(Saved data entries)

━━━━━━━━━━

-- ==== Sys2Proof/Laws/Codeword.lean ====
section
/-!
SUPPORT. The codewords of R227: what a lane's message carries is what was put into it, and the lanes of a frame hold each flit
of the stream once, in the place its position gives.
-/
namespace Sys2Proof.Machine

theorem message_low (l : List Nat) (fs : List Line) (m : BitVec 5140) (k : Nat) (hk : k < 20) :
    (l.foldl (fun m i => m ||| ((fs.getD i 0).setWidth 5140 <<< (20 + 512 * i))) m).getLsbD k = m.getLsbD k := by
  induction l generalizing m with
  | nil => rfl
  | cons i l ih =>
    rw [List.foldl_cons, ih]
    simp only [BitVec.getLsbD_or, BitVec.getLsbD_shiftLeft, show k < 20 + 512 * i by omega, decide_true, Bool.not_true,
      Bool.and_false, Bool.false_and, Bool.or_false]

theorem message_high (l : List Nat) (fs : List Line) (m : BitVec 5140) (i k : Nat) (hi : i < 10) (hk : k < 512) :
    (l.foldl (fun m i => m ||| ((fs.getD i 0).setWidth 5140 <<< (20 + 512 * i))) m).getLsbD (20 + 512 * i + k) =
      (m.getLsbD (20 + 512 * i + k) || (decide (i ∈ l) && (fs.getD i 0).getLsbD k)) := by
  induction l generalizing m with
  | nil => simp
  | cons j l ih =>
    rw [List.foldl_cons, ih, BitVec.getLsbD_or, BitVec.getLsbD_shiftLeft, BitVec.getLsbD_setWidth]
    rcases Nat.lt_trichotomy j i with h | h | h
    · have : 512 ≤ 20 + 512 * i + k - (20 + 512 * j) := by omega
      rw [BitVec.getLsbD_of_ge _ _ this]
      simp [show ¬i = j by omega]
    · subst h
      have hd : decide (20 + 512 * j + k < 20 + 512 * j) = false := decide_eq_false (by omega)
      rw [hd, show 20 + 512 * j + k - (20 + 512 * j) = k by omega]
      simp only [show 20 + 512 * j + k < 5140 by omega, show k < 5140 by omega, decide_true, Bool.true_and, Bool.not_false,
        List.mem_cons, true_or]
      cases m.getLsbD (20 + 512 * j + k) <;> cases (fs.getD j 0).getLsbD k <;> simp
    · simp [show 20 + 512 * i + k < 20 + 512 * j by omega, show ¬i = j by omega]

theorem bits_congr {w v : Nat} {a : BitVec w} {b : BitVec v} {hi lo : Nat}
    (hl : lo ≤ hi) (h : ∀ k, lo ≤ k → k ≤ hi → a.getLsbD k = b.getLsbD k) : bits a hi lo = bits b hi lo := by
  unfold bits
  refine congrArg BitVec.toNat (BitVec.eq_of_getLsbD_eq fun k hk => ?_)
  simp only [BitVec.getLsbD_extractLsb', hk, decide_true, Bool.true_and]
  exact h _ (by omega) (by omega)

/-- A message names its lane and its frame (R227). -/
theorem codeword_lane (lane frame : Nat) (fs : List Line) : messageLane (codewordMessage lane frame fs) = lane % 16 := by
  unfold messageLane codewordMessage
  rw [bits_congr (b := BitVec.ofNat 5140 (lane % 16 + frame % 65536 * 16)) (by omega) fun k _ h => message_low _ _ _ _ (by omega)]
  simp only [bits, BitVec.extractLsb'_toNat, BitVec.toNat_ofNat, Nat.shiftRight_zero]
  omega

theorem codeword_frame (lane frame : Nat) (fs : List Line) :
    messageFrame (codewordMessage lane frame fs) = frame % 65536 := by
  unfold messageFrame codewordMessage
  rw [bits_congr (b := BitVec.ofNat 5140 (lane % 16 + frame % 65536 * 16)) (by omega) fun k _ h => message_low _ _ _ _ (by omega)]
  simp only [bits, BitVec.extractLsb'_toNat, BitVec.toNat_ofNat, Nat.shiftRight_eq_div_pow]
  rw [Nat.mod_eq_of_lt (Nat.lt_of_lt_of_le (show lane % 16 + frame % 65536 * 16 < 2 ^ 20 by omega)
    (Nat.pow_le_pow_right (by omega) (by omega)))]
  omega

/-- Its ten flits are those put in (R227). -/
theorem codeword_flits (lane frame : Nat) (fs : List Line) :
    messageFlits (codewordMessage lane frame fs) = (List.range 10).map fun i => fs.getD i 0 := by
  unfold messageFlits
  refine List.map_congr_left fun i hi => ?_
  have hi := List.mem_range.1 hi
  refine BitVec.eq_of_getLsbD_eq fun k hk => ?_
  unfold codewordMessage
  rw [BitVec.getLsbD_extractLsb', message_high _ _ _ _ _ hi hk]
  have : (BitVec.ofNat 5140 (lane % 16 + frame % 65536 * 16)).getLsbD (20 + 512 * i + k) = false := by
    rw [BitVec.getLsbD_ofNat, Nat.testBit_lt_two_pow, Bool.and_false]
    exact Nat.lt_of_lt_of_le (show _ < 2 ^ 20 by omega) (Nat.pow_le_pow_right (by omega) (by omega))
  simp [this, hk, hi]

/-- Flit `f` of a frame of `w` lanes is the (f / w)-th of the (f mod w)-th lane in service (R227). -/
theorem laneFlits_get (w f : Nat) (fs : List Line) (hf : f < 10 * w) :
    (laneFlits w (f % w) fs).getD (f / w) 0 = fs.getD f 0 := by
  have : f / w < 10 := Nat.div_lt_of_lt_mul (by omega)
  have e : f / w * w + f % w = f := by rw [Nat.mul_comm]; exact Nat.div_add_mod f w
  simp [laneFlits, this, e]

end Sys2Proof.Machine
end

━━━━━━━━━━

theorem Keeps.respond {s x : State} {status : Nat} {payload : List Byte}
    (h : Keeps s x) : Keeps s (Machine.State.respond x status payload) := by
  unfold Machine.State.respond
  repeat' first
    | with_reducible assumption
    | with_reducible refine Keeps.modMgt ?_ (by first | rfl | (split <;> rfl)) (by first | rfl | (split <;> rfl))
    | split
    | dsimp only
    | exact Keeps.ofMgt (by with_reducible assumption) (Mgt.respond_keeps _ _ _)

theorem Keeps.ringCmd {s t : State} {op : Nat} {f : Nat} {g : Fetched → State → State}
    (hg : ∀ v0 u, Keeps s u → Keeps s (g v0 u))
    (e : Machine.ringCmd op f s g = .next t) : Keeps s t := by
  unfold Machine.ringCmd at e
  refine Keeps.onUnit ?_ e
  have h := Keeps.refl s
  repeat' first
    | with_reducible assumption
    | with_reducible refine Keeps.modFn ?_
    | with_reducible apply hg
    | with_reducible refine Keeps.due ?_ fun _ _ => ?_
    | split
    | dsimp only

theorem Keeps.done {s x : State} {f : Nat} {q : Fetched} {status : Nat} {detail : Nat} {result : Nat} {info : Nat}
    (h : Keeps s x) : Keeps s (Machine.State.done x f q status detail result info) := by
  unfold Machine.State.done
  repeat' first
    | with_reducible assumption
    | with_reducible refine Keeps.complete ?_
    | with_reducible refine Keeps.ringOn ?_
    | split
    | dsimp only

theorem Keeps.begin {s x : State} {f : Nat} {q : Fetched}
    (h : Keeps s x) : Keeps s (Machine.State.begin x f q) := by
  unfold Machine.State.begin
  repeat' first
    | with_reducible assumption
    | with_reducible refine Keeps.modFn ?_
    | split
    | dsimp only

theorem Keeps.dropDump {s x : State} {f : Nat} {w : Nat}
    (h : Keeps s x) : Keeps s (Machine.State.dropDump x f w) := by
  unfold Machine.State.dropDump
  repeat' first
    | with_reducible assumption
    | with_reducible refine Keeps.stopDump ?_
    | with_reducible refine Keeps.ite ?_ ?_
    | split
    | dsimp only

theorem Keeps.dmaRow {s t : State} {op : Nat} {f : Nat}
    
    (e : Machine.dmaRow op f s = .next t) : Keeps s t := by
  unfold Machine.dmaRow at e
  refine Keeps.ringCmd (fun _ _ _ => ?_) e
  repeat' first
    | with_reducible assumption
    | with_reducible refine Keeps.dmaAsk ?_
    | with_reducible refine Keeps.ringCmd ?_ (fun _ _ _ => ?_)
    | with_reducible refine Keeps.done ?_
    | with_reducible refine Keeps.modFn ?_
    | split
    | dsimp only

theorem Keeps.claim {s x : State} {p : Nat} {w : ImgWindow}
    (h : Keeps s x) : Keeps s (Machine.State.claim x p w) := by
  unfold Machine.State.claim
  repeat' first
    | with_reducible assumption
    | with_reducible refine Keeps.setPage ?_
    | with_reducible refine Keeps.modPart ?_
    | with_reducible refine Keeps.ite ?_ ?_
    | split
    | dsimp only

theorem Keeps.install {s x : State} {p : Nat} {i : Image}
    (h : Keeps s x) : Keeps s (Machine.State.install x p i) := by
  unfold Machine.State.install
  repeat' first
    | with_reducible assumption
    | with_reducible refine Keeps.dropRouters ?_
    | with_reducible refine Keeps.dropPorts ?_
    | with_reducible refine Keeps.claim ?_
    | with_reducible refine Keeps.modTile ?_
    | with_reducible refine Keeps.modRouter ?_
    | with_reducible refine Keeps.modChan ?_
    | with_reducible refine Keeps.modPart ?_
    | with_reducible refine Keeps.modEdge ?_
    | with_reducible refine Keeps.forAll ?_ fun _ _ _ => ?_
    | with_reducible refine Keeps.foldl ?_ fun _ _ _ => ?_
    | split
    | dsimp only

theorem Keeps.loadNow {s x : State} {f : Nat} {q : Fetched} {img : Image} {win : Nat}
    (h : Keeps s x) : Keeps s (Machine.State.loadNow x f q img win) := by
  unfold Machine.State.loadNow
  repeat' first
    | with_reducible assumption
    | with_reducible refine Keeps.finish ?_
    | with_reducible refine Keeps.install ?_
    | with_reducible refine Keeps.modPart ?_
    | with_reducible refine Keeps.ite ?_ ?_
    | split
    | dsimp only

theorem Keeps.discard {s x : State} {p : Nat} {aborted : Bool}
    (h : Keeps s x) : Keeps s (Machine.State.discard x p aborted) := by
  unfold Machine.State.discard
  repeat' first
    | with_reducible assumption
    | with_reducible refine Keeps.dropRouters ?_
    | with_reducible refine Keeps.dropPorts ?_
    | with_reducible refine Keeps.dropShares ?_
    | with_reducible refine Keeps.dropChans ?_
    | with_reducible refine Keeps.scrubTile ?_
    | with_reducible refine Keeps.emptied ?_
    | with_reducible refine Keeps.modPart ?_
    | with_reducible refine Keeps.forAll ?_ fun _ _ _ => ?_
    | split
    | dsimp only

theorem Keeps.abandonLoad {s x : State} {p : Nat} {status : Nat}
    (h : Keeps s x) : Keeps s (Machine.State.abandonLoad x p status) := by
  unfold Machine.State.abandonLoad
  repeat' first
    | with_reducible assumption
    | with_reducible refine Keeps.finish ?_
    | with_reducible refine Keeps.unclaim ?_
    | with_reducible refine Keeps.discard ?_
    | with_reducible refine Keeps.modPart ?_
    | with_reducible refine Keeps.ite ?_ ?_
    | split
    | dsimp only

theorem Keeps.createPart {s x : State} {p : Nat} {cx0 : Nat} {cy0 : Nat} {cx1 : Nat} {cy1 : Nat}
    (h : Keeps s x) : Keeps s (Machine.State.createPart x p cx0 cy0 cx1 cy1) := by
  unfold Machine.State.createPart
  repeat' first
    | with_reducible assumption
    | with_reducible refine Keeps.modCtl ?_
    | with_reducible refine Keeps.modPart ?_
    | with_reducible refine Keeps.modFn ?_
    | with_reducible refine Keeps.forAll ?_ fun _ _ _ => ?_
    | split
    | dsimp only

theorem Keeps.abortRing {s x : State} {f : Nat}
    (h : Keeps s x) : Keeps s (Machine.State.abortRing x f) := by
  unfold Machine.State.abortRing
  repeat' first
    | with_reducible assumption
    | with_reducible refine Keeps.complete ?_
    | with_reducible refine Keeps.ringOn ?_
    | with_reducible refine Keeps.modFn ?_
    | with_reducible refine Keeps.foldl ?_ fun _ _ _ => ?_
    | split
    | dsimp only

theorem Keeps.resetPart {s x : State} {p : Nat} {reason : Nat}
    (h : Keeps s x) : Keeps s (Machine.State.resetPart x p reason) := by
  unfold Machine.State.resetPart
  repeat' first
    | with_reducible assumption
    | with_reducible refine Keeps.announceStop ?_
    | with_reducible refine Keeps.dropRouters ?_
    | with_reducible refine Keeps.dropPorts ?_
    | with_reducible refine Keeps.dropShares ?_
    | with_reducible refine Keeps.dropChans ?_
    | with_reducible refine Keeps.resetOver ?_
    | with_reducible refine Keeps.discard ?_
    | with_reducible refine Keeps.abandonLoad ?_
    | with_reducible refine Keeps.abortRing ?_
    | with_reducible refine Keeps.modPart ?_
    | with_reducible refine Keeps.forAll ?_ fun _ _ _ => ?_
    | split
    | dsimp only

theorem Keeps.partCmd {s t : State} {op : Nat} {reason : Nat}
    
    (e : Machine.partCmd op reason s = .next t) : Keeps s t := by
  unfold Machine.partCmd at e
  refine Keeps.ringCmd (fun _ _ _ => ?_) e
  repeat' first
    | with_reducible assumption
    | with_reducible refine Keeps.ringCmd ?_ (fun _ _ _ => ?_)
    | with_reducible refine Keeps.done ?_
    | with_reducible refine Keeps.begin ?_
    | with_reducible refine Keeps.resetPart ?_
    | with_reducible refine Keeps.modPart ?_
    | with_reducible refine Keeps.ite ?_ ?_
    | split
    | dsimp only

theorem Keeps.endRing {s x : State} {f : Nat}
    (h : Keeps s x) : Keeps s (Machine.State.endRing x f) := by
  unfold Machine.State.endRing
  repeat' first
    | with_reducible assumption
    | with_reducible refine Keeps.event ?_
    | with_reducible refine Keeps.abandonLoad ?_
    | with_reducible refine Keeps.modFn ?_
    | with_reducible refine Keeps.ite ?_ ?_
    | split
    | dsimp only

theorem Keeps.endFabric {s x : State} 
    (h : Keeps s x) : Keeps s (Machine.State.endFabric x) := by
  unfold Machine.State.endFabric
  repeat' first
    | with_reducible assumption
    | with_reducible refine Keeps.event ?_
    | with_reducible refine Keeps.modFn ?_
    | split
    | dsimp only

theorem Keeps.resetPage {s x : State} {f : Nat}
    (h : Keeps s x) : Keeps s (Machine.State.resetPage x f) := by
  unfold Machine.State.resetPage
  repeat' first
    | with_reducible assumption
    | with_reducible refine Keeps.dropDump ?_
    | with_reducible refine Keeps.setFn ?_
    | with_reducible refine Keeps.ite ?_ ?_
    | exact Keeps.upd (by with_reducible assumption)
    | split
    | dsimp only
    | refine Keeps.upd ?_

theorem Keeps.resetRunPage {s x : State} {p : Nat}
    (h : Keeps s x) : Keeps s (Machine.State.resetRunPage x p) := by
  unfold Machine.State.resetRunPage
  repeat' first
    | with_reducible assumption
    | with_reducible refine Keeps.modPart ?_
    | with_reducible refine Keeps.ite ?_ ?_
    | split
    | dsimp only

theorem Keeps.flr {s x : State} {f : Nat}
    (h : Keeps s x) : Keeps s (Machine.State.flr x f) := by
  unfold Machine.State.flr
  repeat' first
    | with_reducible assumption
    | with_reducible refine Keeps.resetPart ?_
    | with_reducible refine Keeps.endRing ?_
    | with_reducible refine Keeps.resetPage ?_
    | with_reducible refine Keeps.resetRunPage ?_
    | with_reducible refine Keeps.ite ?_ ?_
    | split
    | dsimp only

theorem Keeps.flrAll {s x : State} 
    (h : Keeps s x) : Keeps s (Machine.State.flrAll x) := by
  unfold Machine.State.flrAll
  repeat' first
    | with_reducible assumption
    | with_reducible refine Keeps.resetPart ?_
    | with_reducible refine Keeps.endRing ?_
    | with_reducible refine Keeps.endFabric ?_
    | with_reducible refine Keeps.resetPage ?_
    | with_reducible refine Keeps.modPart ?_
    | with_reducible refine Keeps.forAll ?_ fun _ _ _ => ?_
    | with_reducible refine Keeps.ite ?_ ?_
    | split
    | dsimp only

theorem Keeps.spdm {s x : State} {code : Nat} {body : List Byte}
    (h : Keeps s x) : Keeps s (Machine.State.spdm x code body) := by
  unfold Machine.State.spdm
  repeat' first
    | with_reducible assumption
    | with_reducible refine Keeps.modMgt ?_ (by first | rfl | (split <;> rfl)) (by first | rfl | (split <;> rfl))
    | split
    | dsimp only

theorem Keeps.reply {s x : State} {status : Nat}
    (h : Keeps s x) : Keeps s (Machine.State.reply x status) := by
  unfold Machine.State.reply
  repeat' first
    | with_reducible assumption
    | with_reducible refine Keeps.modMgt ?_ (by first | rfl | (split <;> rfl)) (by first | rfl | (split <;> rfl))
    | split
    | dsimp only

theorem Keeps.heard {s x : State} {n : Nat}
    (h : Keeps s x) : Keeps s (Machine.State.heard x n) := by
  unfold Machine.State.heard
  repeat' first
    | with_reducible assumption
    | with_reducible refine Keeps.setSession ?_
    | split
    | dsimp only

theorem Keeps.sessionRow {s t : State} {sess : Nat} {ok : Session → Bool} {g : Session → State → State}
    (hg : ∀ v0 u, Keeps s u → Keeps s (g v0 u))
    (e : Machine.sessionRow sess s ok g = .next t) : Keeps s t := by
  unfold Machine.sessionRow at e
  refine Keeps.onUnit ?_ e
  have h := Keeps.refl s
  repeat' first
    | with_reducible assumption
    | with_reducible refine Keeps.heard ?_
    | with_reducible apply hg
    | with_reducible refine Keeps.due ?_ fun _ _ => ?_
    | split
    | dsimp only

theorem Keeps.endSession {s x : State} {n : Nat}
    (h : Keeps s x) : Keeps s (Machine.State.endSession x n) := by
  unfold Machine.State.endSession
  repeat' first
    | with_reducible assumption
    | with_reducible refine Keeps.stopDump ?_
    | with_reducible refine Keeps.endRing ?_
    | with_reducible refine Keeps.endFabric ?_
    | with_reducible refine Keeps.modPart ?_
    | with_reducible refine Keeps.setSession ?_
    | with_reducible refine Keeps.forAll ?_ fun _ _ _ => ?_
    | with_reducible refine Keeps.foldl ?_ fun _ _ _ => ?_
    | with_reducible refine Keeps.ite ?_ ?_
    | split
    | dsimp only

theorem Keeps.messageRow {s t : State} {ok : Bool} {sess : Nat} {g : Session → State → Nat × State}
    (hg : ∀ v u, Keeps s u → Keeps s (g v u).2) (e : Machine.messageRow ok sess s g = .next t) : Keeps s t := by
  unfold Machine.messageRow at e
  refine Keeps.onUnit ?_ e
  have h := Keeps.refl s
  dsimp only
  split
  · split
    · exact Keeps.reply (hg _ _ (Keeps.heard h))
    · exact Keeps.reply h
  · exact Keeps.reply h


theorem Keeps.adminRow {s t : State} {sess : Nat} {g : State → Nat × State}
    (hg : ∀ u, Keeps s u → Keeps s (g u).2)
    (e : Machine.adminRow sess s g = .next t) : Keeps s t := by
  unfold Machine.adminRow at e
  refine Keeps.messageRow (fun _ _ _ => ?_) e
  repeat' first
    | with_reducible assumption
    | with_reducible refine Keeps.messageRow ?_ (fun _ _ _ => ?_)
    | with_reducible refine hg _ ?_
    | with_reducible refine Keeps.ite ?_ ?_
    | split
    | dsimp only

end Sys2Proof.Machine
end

━━━━━━━━━━

→ **How to complete this task**
Collect the lines of the records that include the string "adminRow".

→ **Response to this task**
theorem Keeps.adminRow {s t : State} {sess : Nat} {g : State → Nat × State}
    (e : Machine.adminRow sess s g = .next t) : Keeps s t := by
  unfold Machine.adminRow at e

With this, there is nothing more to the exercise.